Mumbai: The Central Bureau of Investigation (CBI), which is investigating a cartel of Customs officials and clearing agents involved in clearing of goods without payment of proper duty by resorting to the unfair practice of using passports of people who lived abroad for more than two years, is now probing the number of consignments cleared by the syndicate, the end use of diverted funds and hawala operators in diversion of obtained funds.
The total amount of kickbacks received by officials amounts to ₹2.38 crore.
As reported on Friday, the CBI arrested Customs Superintendents Brijesh Kumar, Dinesh Kumar, Hemant Gethe, Keshav Pandhi and Alok Kumar, clearing agent Deepak Parekh and his relative Ashish Kamdar.
CBI finds passports used for clearance of consignments
While searching Kamdar’s residence, the CBI said it found passports used for clearance of consignments.
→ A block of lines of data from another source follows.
/-- The reason for which a record is refused (05 R95), 0 for none. -/
def State.bindReason (s : State) (slot : Nat) (b : Bind) : Nat :=
  let w := b.w
  if !configLegal b.config then 1
  else if b.weight = 0 || b.power = 3 then 2
  else if (List.range 8).all fun i => w (4 + i) = 0#32 then 3
  else if (w 0).bit 30 || (w 0).bits 21 12 ≠ 0 || (w 1).bits 15 12 ≠ 0 || (w 1).bits 7 6 ≠ 0 || (w 1).bits 3 2 ≠ 0
      || (w 2).bits 31 2 ≠ 0 || w 3 ≠ 0#32 || (List.range 4).any (fun i => w (12 + i) ≠ 0#32) then 4
  else if s.binds.any fun e => e.1 != slot && e.2.valid && e.2.fn == b.fn && e.2.queue == b.queue then 5
  else 0

/-- BIND_RECORD_WRITE (05 R95): SLOTSTAT tells the outcome; a slot starts anew in the dispatchers' rounds. -/
def execBindRecordWrite (slot : Nat) (ws : List Word) (s : State) : Host.Outcome State Fault Refusal :=
  s.happens (fun s => s.hostUp && slot < 1024) fun s =>
    let b : Bind := { valid := (ws.getD 0 0#32).bit 31, words := (List.range 16).map fun i => ws.getD i 0#32 }
    let reason := if b.valid then s.bindReason slot b else 0
    let stat := w32 ((if reason = 0 then 0 else 2 ^ 31) + slot * 2 ^ 16 + reason)
    { s with
      binds := Tab.set Bind.empty s.binds slot (if reason = 0 then b else Bind.empty),
      pack := { s.pack with slotstat := stat },
      dispatchers := s.dispatchers.map fun d => (d.1, { d.2 with standings := Tab.erase d.2.standings slot }) }

/-! ## The head of a queue (05 R96) -/

/-- A launch has blocks to place. -/
def Launch.unplaced (l : Launch) : Bool := l.status.isNone && (l.placed < l.grid || !l.again.isEmpty)

/-- The head of a queue: the oldest launch with blocks to place; an ordered one only once every earlier one has completed. -/
def State.head (s : State) (fn q : Nat) : Option Nat :=
  let ls := s.queueLaunches fn q
  match ls.find? fun l => (s.launch l).unplaced with
  | none => none
  | some l =>
    if (s.launch l).ordered && (ls.any fun e => e < l && (s.launch e).status.isNone) then none else some l

/-- A launch may begin or go on with placement; its saved blocks return first (05 R111). -/
def State.placeable (s : State) (lid : Nat) : Bool :=
  let l := s.launch lid
  l.waits.all (·.done) && !l.frozen && !(s.fn l.fn).fenced && s.saved.all fun v => !(v.present && v.block.lid == lid)

/-! ## Cores (05 R98 to R101) -/

/-- A die takes part in placement. -/
def State.dieServes (s : State) (d : Nat) : Bool := s.pack.dies.getLsbD d && !(s.die d).lost && !(s.die d).offline

/-- The blocks of a core. -/
def State.coreBlocks (s : State) (core : Nat) : List Block := ([0, 1].map (s.block core)).filter (·.resident)

/-- The context that a core gives to its next block. -/
def State.freeCtx (s : State) (core : Nat) : Nat := if (s.block core 0).resident then 1 else 0

/-- The base of a region in a core's scratchpad share, where it fits (02 R29): context 0's region lies at the foot of the share and
context 1's at its head, so that two regions fit whenever their sizes together do (DESIGN CHOICE; log 49). -/
def State.regionBase (s : State) (core size limit : Nat) : Option Nat :=
  let used := (s.coreBlocks core).foldl (fun a b => a + b.scratchSize) 0
  if used + size ≤ limit then some (if s.freeCtx core = 0 then 0 else limit - size) else none

/-- The launch for which a core drains, as long as that launch waits (05 R99). A drained core stays that launch's until all its blocks are
placed: the rule does not say how long it is held, and this is the model's choice (DESIGN CHOICE; log 49). -/
def State.drainsFor (s : State) (core : Nat) : Option Nat :=
  (s.core core).draining.filter fun l => (s.launch l).unplaced

/-- The other core of a pair that shares a Cascade in paired mode (10 R193). -/
def State.pairMate (s : State) (c : Nat) : Option Nat :=
  let m := (s.core c).mxmode
  if !m.bit 0 then none
  else if c % 4 = m.bits 5 4 then some (c / 4 * 4 + m.bits 3 2)
  else if c % 4 = m.bits 3 2 then some (c / 4 * 4 + m.bits 5 4)
  else none

/-- An access to a core's scratchpad that another function has made is still on its way there. -/
def State.aimedAt (s : State) (fn c : Nat) : Bool :=
  let here (a : Nat) : Bool := a / 2 ^ 20 == c
  (s.core c).lastFn ≠ some fn
    && (!(s.core c).objq.isEmpty
      || s.cores.any (fun e => e.2.stores.any (fun x => !x.global && x.lanes.any fun l => here l.addr)
          || e.2.atoms.any fun x => x.kind == 0 && x.lanes.any fun l => here l.addr)
      || s.residents.any fun p => (s.blockThreads p.1 p.2).any fun t =>
          ((s.thread t).loads .ls).entries.any fun x => x.lanes.any fun l => !l.arrived && here l.addr)

/-- No other function is at work on a core (15 R286): in its blocks, in those of its mate in paired mode, in commands that outlive their blocks,
in accesses to its scratchpad. That the last of these hold a block of another function back is the model's choice (DESIGN CHOICE; log 49). -/
def State.oneFunction (s : State) (fn c : Nat) : Bool :=
  (s.coreBlocks c).all (fun x => x.fn == fn)
    && (match s.pairMate c with
        | some m => (s.coreBlocks m).all fun x => x.fn == fn
        | none => true)
    && s.cmds.all (fun d => (d.core ≠ c && s.pairMate c ≠ some d.core) || d.orphan.isNone || d.fn == fn)
    && !s.aimedAt fn c

/-- A core could take a block of a launch were its configuration right. -/
def State.coreRoom (s : State) (lid : Nat) (b : Bind) (c : Nat) : Bool :=
  let l := s.launch lid
  let bs := s.coreBlocks c
  b.hasCore c && s.dieServes (dieOf c) && bs.length < 2 && s.oneFunction l.fn c
    && (match s.drainsFor c with
      | none => true
      | some k => k == lid && bs.isEmpty)

/-- The launches of a die leave room for a launch (05 R101): a WSTAGE launch is there alone, and its commands that outlive their blocks have
written what they write (11 R224). -/
def State.stageOk (s : State) (lid die : Nat) : Bool :=
  s.residents.all (fun p => dieOf p.1 != die || (s.block p.1 p.2).lid == lid
    || !((s.launch lid).wstage || (s.launch (s.block p.1 p.2).lid).wstage))
    && s.cmds.all fun c => c.orphan.isNone || dieOf c.core ≠ die || c.lid = lid || !(s.launch c.lid).wstage

/-- The warps and the region of a block of a launch fit beside the blocks of a core in a record's configuration (02 R28, R29). -/
def State.coreHolds (s : State) (lid : Nat) (b : Bind) (c : Nat) : Bool :=
  let l := s.launch lid
  (s.coreBlocks c).foldl (fun a x => a + x.warps) 0 + l.warps ≤ configWarps b.config
    && (s.regionBase c (l.scratchUnits * 4096) (configScratch b.config)).isSome

/-- A core runs in a record's configuration, or may change to it. -/
def State.coreConfig (s : State) (b : Bind) (c : Nat) : Bool :=
  (s.coreBlocks c).isEmpty || ((s.core c).split &&& 0xFFF#32) = b.config

/-- A core can take a block of a launch now (05 R98). -/
def State.coreTakes (s : State) (lid : Nat) (b : Bind) (c : Nat) : Bool :=
  s.coreRoom lid b c && s.coreConfig b c && s.coreHolds lid b c

/-- The first `n` of the cores of a die that can take a block: fewer residents first, then the lower index. -/
def State.bestCores (s : State) (lid : Nat) (b : Bind) (die n : Nat) : List Nat :=
  let cs := ((List.range 64).map (die * 64 + ·)).filter (s.coreTakes lid b)
  let ranked := (cs.filter fun c => (s.coreBlocks c).isEmpty) ++ cs.filter fun c => !(s.coreBlocks c).isEmpty
  let got := ranked.take n
  cs.filter got.contains

/-- The cores on which a die's dispatcher would place the launch's next block or group, in %gslot order; a twin group's by the
even die. -/
def State.fits (s : State) (lid : Nat) (b : Bind) (die : Nat) : Option (List Nat) :=
  let l := s.launch lid
  let n := l.perDie
  let here := s.bestCores lid b die n
  let dieOk (d : Nat) : Bool := s.stageOk lid d && l.upto.getD d 0 ≤ (s.die d).applied
  if !dieOk die || here.length < n then none
  else if !l.twin then some here
  else if die % 2 = 1 || !dieOk (die + 1) then none
  else
    let there := s.bestCores lid b (die + 1) n
    if there.length < n then none else some (here ++ there)

/-- The number of cores of a record's set on a die. -/
def Bind.coresOn (b : Bind) (die : Nat) : Nat := ((List.range 64).filter fun i => b.hasCore (die * 64 + i)).length

/-- The status of a launch whose bind record can never meet its needs (05 R98, R100). -/
def bindStatus (l : Launch) (b : Bind) : Option Nat :=
  let big (n : Nat) : Bool := if l.twin then [0, 2].any fun d => n ≤ b.coresOn d && n ≤ b.coresOn (d + 1)
    else (List.range 4).any fun d => n ≤ b.coresOn d
  if configRpt b.config < l.rpt || configScratch b.config < l.scratchUnits * 4096 || configWarps b.config < l.warps then some 3
  else if l.twin && !big 1 then some 5
  else if !big l.perDie then some 3
  else none

/-! ## The decision (05 R97) -/

/-- A queue that has a head to place: its slot, its launch, its record. -/
def State.heads (s : State) : List (Nat × Nat × Bind) :=
  s.binds.filterMap fun e => if !e.2.valid then none
    else match s.head e.2.fn e.2.queue with
      | some l => if s.placeable l then some (e.1, l, e.2) else none
      | none => none

/-- The queues eligible on a die, with the cores. -/
def State.eligible (s : State) (die : Nat) : List (Nat × Nat × Bind × List Nat) :=
  s.heads.filterMap fun h => (s.fits h.2.1 h.2.2 die).map fun cs => (h.1, h.2.1, h.2.2, cs)

/-- The standing of a slot at a die. -/
def State.standing (s : State) (die slot : Nat) : Standing :=
  Tab.get Standing.reset (Tab.get Dispatcher.reset s.dispatchers die).standings slot

/-- The effective level of a slot at a die. -/
def State.effLevel (s : State) (die slot : Nat) (b : Bind) : Nat := b.level - (s.standing die slot).promoted

/-- The choice among queues (05 R97): lowest effective level, then weighted round-robin. The rule names no order of the queues in which the
choice rotates: it is that of the slot numbers (DESIGN CHOICE; log 49). -/
def State.chooseAmong (s : State) (die : Nat) (es : List (Nat × Nat × Bind × List Nat)) : Option (Nat × Nat × Bind × List Nat) :=
  let lv := es.foldl (fun m e => min m (s.effLevel die e.1 e.2.2.1)) 3
  let here := es.filter fun e => s.effLevel die e.1 e.2.2.1 == lv
  let credit (slot : Nat) : Nat := (s.standing die slot).credit
  let fresh := here.all fun e => credit e.1 == 0
  let last := Tab.get 1023 (Tab.get Dispatcher.reset s.dispatchers die).last lv
  let can := here.filter fun e => fresh || credit e.1 ≠ 0
  match can.find? fun e => last < e.1 with
  | some e => some e
  | none => can.head?

/-- The eligible queue that a dispatcher chooses. -/
def State.chooseQueue (s : State) (die : Nat) : Option (Nat × Nat × Bind × List Nat) := s.chooseAmong die (s.eligible die)

/-- The dispatcher's standing after it has chosen a slot. -/
def State.standAfter (s : State) (die slot : Nat) : State :=
  let es := s.eligible die
  let d := Tab.get Dispatcher.reset s.dispatchers die
  let lv := match es.find? fun e => e.1 == slot with
    | some e => s.effLevel die slot e.2.2.1
    | none => 0
  let fresh := es.all fun e => s.effLevel die e.1 e.2.2.1 != lv || (s.standing die e.1).credit == 0
  let one (slot' : Nat) (b : Bind) : Standing :=
    let x := Tab.get Standing.reset d.standings slot'
    let c := if fresh && s.effLevel die slot' b = lv then b.weight else x.credit
    if slot' = slot then { credit := c - 1, passed := 0, promoted := 0 }
    else { credit := c, passed := if es.any (fun e => e.1 == slot') then x.passed + 1 else 0, promoted := x.promoted }
  let st := s.binds.foldl (fun t e => if e.2.valid then Tab.set Standing.reset t e.1 (one e.1 e.2) else t) d.standings
  let d : Dispatcher := { standings := st, last := Tab.set 1023 d.last lv slot, placedAt := s.clk + 1 }
  { s with dispatchers := Tab.set Dispatcher.reset s.dispatchers die d }

/-! ## Placing (02 R13, R15, R20, R24, R29; 05 R102, R109; 10 R191; 15 R286) -/

/-- A core passes to a function: what the last function's block left is cleared (15 R286). -/
def Core.passTo (c : Core) (fn : Nat) : Core :=
  if c.lastFn = some fn then c
  else { c with lastFn := some fn, sems := List.replicate 32 0#16, evq := [], held := [], heldE := [],
                tilest := List.replicate 16 0#32, tileLate := [], ashape := 0#32, l1 := [], icode := [], prefetch := [], scratch := [], scratchPoison := [] }

/-- A core without a resident block takes one of a bind record. -/
def Core.takeFirst (c : Core) (fn : Nat) (b : Bind) : Core :=
  { c.passTo fn with sems := List.replicate 32 0#16, ashape := 0#32, level := w32 b.power, split := splitWord b.config,
                     draining := none }

/-- The work items of a launch divided among the dies of its core set (05 R102). -/
def State.divideItems (s : State) (l : Launch) (b : Bind) : List Rill :=
  let dies := (List.range 4).filter fun d => s.dieServes d && 0 < b.coresOn d
  let n := dies.length
  let start (i : Nat) : Nat := i * (l.items / n) + min i (l.items % n)
  (List.range n).map fun i => { die := dies.getD i 0, ranges := [(start i, start (i + 1))], served := (0, 0) }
The role of passport holders is also being probed. A CBI source said, “Details of investments and movable/ immovable properties of the arrested officials have to be obtained by subjecting them to custodial interrogation… to ascertain if purchases were made using income from known sources or from illegal and dubious sources. Accused persons also need to be brought face to face to ascertain their further role.”
Many more influential persons likely to be involved
The official said that the chain of events clearly indicates that many more influential persons, including colleagues and seniors of the arrested accused, are likely to be involved. “We will investigate as to what all goods were actually imported by the said syndicate as the bribe amount is huge... The agency also suspects that the syndicate might be extended to other countries,” the official said.
From 2020 to 2022, the accused officials and clearing agent were posted at the Unaccompanied Baggage Centre (UB Centre), JNCH, Nhava Sheva. They allegedly entered into a criminal conspiracy with Dahisar residents Ashish Kamdar and Deepak Parekh and others to import dutiable goods under the ‘Transfer of Residence’ provision, meant for private persons staying abroad for over two years, to cause wrongful loss to the exchequer.